The majority of the funds moved through a complex web of centralized and decentralized services, not just eXch.
Further, Bybit CEO Ben Zhou confirmed that eXch was just one of many platforms used by Lazarus, with most funds laundered through decentralized protocols and bridges. Muller’s focus on eXch ignores the broader reality: Lazarus Group leverages dozens of services, including Thorchain and cross-chain bridges, to obscure funds. It’s also important to note that eXch’s refusal to cooperate stemmed from previous disputes with Bybit, not necessarily from a desire to protect criminals.
While one can criticize eXch’s lack of KYC and transparency, labeling it as the primary enabler of the hack is an exaggeration.

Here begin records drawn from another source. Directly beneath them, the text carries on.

-- ==== Sys2Proof/Machine/State/Hierarchy.lean ====
section
/-! DEFINITION. State of managers and workers (10_hierarchy). -/

namespace Sys2Proof.Machine

/-- The roles of R241. -/
inductive Role where
  | unenrolled | root | enrolled | orphan
  deriving DecidableEq, Repr

/-- ROLE codes of Table 10.5. -/
def Role.code : Role → Nat
  | .unenrolled => 0 | .root => 1 | .enrolled => 2 | .orphan => 3

/-- A worker of this manager (R243, R267). -/
structure Worker where
  first : BitVec 18
  last : BitVec 18
  absent : Bool := false
  /-- monotonic instant of the latest AX message with its NODE (R267) -/
  heardAt : Option Nat := none
  deriving DecidableEq, Repr

/-- A replay record (R253): the highest sequence accepted, which of the 64 below it have been accepted, and the highest
SEND_MS accepted. -/
structure Replay where
  source : BitVec 18
  highest : BitVec 32
  window : BitVec 64
  sendMs : Milestone
  deriving DecidableEq, Repr

/-- An ENROLL that waits for the worker's answer (R249). -/
structure Enrolling where
  port : Nat
  /-- the ENROLL packet, to whose transport the reply goes -/
  req : Req
  /-- in-band SEQUENCE of the ENROLL_REQ -/
  seq : BitVec 32
  first : BitVec 18
  last : BitVec 18
  sent : Nat
  deriving DecidableEq, Repr

/-- Managers and workers. -/
structure HierState where
  /-- Role. Width: 2. Spec: 10 R241. Reset: UNENROLLED. -/
  role : Role := .unenrolled
  /-- Own node ID. Width: 18. Spec: 10 R241. Reset: 0. -/
  node : BitVec 18 := 0
  /-- Last of the range. Width: 18. Spec: 10 R241. Reset: 0. -/
  last : BitVec 18 := 0
  /-- Manager's node ID. Width: 18. Spec: 10 R249. Reset: 0. -/
  manager : BitVec 18 := 0
  /-- Depth. Width: 4. Spec: 10 R241. Reset: 0. -/
  depth : Nat := 0
  /-- Parent candidates primary, backup 1, backup 2; 0xFF none. Width: 3 x 8. Spec: 10 R244. Reset: none. -/
  candidates : List Nat := [0xFF, 0xFF, 0xFF]
  /-- Command parent port: the index of the candidate, or none. Width: 2. Spec: 10 Table 10.5. Reset: 3 none. -/
  parent : Option Nat := none
  /-- Port an enrolment arrived on, of a device that has no parent candidate. Width: 7. Spec: 10 R249. Reset: none. -/
  parentPort : Option Nat := none
  /-- Monotonic instant since which no candidate qualifies. Width: counter. Spec: 10 R265. Reset: none. -/
  noParentSince : Option Nat := none
  /-- Class of in-band frames. Width: 3. Spec: 10 R257. Reset: 6. -/
  cls : Nat := 6
  /-- MIRROR_UP. Width: 1. Spec: 10 R263. Reset: 1. -/
  mirrorUp : Bool := true
  /-- EVENT_SINK: 0 on the root only, 1 on, 2 off. Width: 2. Spec: 13 Table 13.14. Reset: 0. -/
  eventSink : Nat := 0
  /-- Device key in the write-once region of eMRAM. Width: 256. Spec: 10 R247. Reset: non-volatile, DESIGN CHOICE by variant (log 26). -/
  deviceKey : Option (List Byte) := none
  /-- Fabric key stored in eMRAM. Width: 256. Spec: 10 R247. Reset: non-volatile, DESIGN CHOICE none (log 26). -/
  fabricKey : Option (List Byte) := none
  /-- The fabric key is in use. Width: 1. Spec: 10 Table 10.3. Reset: false. -/
  keyInUse : Bool := false
  /-- Key still accepted after a roll. Width: 256. Spec: 10 R262. Reset: none. -/
  oldKey : Option (List Byte) := none
  /-- Milestone of the latest key roll. Width: 56. Spec: 10 R262. Reset: 0. -/
  rolledAt : Milestone := 0
  /-- Workers by port. Width: at most 96. Spec: 10 R243. Reset: none. -/
  workers : Tbl Worker := []
  /-- Hierarchy epoch set. Width: 8 x 32. Spec: 10 R261. Reset: empty. -/
  epochs : List Nat := [0, 0, 0, 0, 0, 0, 0, 0]
  /-- EPOCH_MISMATCH. Width: 1. Spec: 10 R261. Reset: 0. -/
  epochMismatch : Bool := false
  /-- Replay records, most recently used first, at most 256. Width: list. Spec: 10 R253. Reset: empty. -/
  replays : List Replay := []
  /-- Replay floor. Width: 56. Spec: 10 R254. Reset: 0. -/
  replayFloor : Milestone := 0
  /-- ENROLLs that wait for their answer. Width: list. Spec: 10 R249. Reset: empty. -/
  enrolling : List Enrolling := []
  /-- EVENT_MIRROR notifications to originate or forward, oldest first: originating node and record. Width: list. Spec: 10 R263. Reset: empty. -/
  mirrorQ : List (BitVec 18 × List Byte) := []
  /-- EVENT_MIRROR notifications that an ORPHAN holds, and that leave first once it is ENROLLED again, at most 16. Width: list. Spec: 10 R264. Reset: empty. -/
  orphanQ : List (BitVec 18 × List Byte) := []
  /-- Whole seconds of the monotonic counter and the mirror packets sent in them. Width: counter and 7. Spec: 10 R263. Reset: 0. -/
  mirrorWindow : Nat := 0
  mirrorSent : Nat := 0
  deriving DecidableEq, Repr

end Sys2Proof.Machine
end

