/-! ### Events of the buffers -/

/-- What the MAC does with a MAC control frame that has passed its size checks (R98, R102). -/
def actOnControl (l : Nat) (frame : List Byte) (s : State) : State :=
    let d := frame.take (frame.length - 4)
    let c := ctxOf (parse s.fwd.etWaymark d) none false none
    if fcs d ≠ frame.drop (frame.length - 4) then countBy c 3 l 1 1 s
    else
      match fld d 14 2 with
      | 0x0101 =>
        let s := countBy c 1 l 5 1 s
        (List.range 8).foldl (fun s p =>
          if bit (fld d 16 2) p then
            let st := s.pfcPort l p
            s.setPfcPort l p { st with incoming := st.incoming ++ [(s.time.mono + 400 * 65536, fld d (18 + 2 * p) 2)] }
          else s) s
      | 0x0001 => countBy c 1 l 6 1 s
      | _ => countBy c 1 l 7 1 s

/-- MAC_CONTROL_RX (R54, R98, R102): a MAC control frame with its FCS, whose first byte came `ago`; only AX frames are exempt from
the size checks. -/
def macControl (l ago : Nat) (frame : List Byte) (s : State) : State :=
  if !s.receives l then s
  else
    match inLoop l isMacControl frame s with
    | (none, s) => s
    | (some f, s) =>
      match sizeDrop l ago f s with
      | some code => dropIn l code none false (f.take (f.length - 4)) s
      | none => actOnControl l f s

/-- Length of a pause of some quanta at a logical port's rate, in 2^-16 ns (R102). -/
def State.quantaTime (s : State) (l quanta : Nat) : Nat :=
  if s.gbps l = 0 then 0 else quanta * 512 * 65536 / s.gbps l

/-- PFC_PAUSE_START (R102): 400 ns after a PFC frame its pause takes hold, replacing the remaining time. -/
def pauseStart (l p : Nat) (s : State) : State :=
  let st := s.pfcPort l p
  match st.incoming with
  | [] => s
  | (t, q) :: r =>
    if s.time.mono < t then s
    else s.setPfcPort l p { st with incoming := r, pausedUntil := if q = 0 then none else some (t + s.quantaTime l q) }

/-- PFC_PAUSE_END (R102): the pause time has run out. -/
def pauseEnd (l p : Nat) (s : State) : State :=
  let st := s.pfcPort l p
  match st.pausedUntil with
  | some t => if t ≤ s.time.mono then s.setPfcPort l p { st with pausedUntil := none } else s
  | none => s

/-- XOFF_REPEAT (R100, R238): half the sent quanta has elapsed since the last XOFF, and no XON has fallen due or a freeze
stands. -/
def repeatXoff (l p : Nat) (s : State) : State :=
  let st := s.pfcPort l p
  if (st.due || st.freeze) && st.xoffSent && (s.lp l).up && decide (2 * (s.time.mono - st.lastXoff) ≥ s.quantaTime l st.quanta)
  then repeatNow l p s else s

/-- PORT_HOLD_END (R106, R107): the hold ends at a milestone with the link still down, and the port is flushed; on a frozen die
it waits for the thaw (R237). -/
def holdEnd (l : Nat) (s : State) : State :=
  match tfind s.fwd.held l with
  | some t =>
    if s.time.running && s.linkIsDown l && !s.frozenDie (s.coreOfLport l) && decide (t + tget s.fwd.holds l 2000 * micro ≤ s.time.mono) then
      flush l true { s with fwd.held := tdel s.fwd.held l }
    else s
  | none => s

/-- The residue lines of a CORE die that hold a frame: pipeline, logical port, class, in the order of R113 from a
pipeline on. -/
def State.lines (s : State) (d start : Nat) : List (Nat × Nat × Nat) :=
  let n := s.part.pipelines
  (((s.fwd.branches.filter (fun b => decide (b.residue ≠ none ∧ s.coreOfLport b.lport = d))).map
    (fun b => (b.fifo.getD 0, b.lport, b.cls))).dedup).mergeSort
    (fun a b => decide (((a.1 + n - start) % n * 384 + a.2.1) * 8 + a.2.2 ≤ ((b.1 + n - start) % n * 384 + b.2.1) * 8 + b.2.2))

/-- Tries the frames of a residue line from its head (R112, R113): `n` bounds them. -/
def retryLine (p l cls : Nat) : Nat → State → State
  | 0, s => s
  | n + 1, s =>
    match s.line p l cls with
    | [] => s
    | b :: _ =>
      match s.copyOf b.copy with
      | none => retryLine p l cls n (unlink b s)
      | some c =>
        let k := b.residue.getD 0
        if !s.portDown l && s.queueFits (s.coreOfLport l) l cls c.cells then
          retryLine p l cls n (makeCopies (enqueue b c.frame { s with fwd.branches := s.fwd.branches.erase b }))
        else if k ≤ 1 then retryLine p l cls n (discard 0x26 2 true b s)
        else s

/-- Every frame that waits in a line and is not at its last retry has one retry fewer. -/
def ageLines (d : Nat) (s : State) : State :=
  { s with fwd.branches := s.fwd.branches.map (fun b =>
      if s.coreOfLport b.lport = d then { b with residue := b.residue.map (· - 1) } else b) }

Misunderstanding Privacy and Regulation
Muller’s article frames eXch’s adversarial stance toward regulators as proof of criminal intent. In reality, debates around privacy, regulation, and user rights are ongoing in the crypto industry. Many privacy-focused platforms push back against what they see as overreaching surveillance or “elitist” industry practices
This is not the same as openly supporting criminal activity.
Her argument that eXch’s use of Thorchain and refusal to implement compliance controls is unique or especially dangerous also ignores the fact that many decentralized protocols struggle with the same issues. Even centralized exchanges have been used by hackers and launderers in the past.
Questionable Use of On-Chain Analysis
Muller’s team claims to have tracked and clustered eXch’s transactions across several blockchains, concluding that most activity is mixing rather than legitimate swaps. However, on-chain analysis is not always definitive, especially when it comes to distinguishing between privacy-seeking users and criminals.
The same patterns she identifies—swapping funds across chains and back—are used by both regular users and bad actors. Without additional context, it’s misleading to claim that most eXch activity is illicit.
Ignoring the Broader Context
Finally, Muller points to other privacy tools like Railgun, Chainflip, and Wasabi Wallet as examples of platforms that have implemented compliance controls. While it’s true some have taken steps to block illicit funds, this is not universal, and the debate over privacy versus compliance is far from settled. Suggesting that there is “no room” for platforms like eXch ignores the legitimate privacy needs of many users and oversimplifies a complex issue.
In summary, while Marian Muller raises important questions about privacy and accountability in crypto, her article overstates eXch’s role in laundering, mislabels its core business, and fails to appreciate the broader debate around privacy tools. Not all privacy-focused platforms are criminal enterprises, and not all cross-chain swaps are mixing. We need more nuanced, fact-based discussion—otherwise, we risk undermining both user privacy and the integrity of the industry.
Key Takeaways:
eXch operated as a privacy-focused exchange, not a mixer.
Its role in the Bybit hack was minor and isolated.
The shutdown resulted from regulatory pressure, not proven misconduct.
Critics like Muller risk stifling innovation by equating privacy tools with criminal enterprises. As eXch stated, “good journalism is about high standards of source verification”
—a standard Muller’s article fails to meet.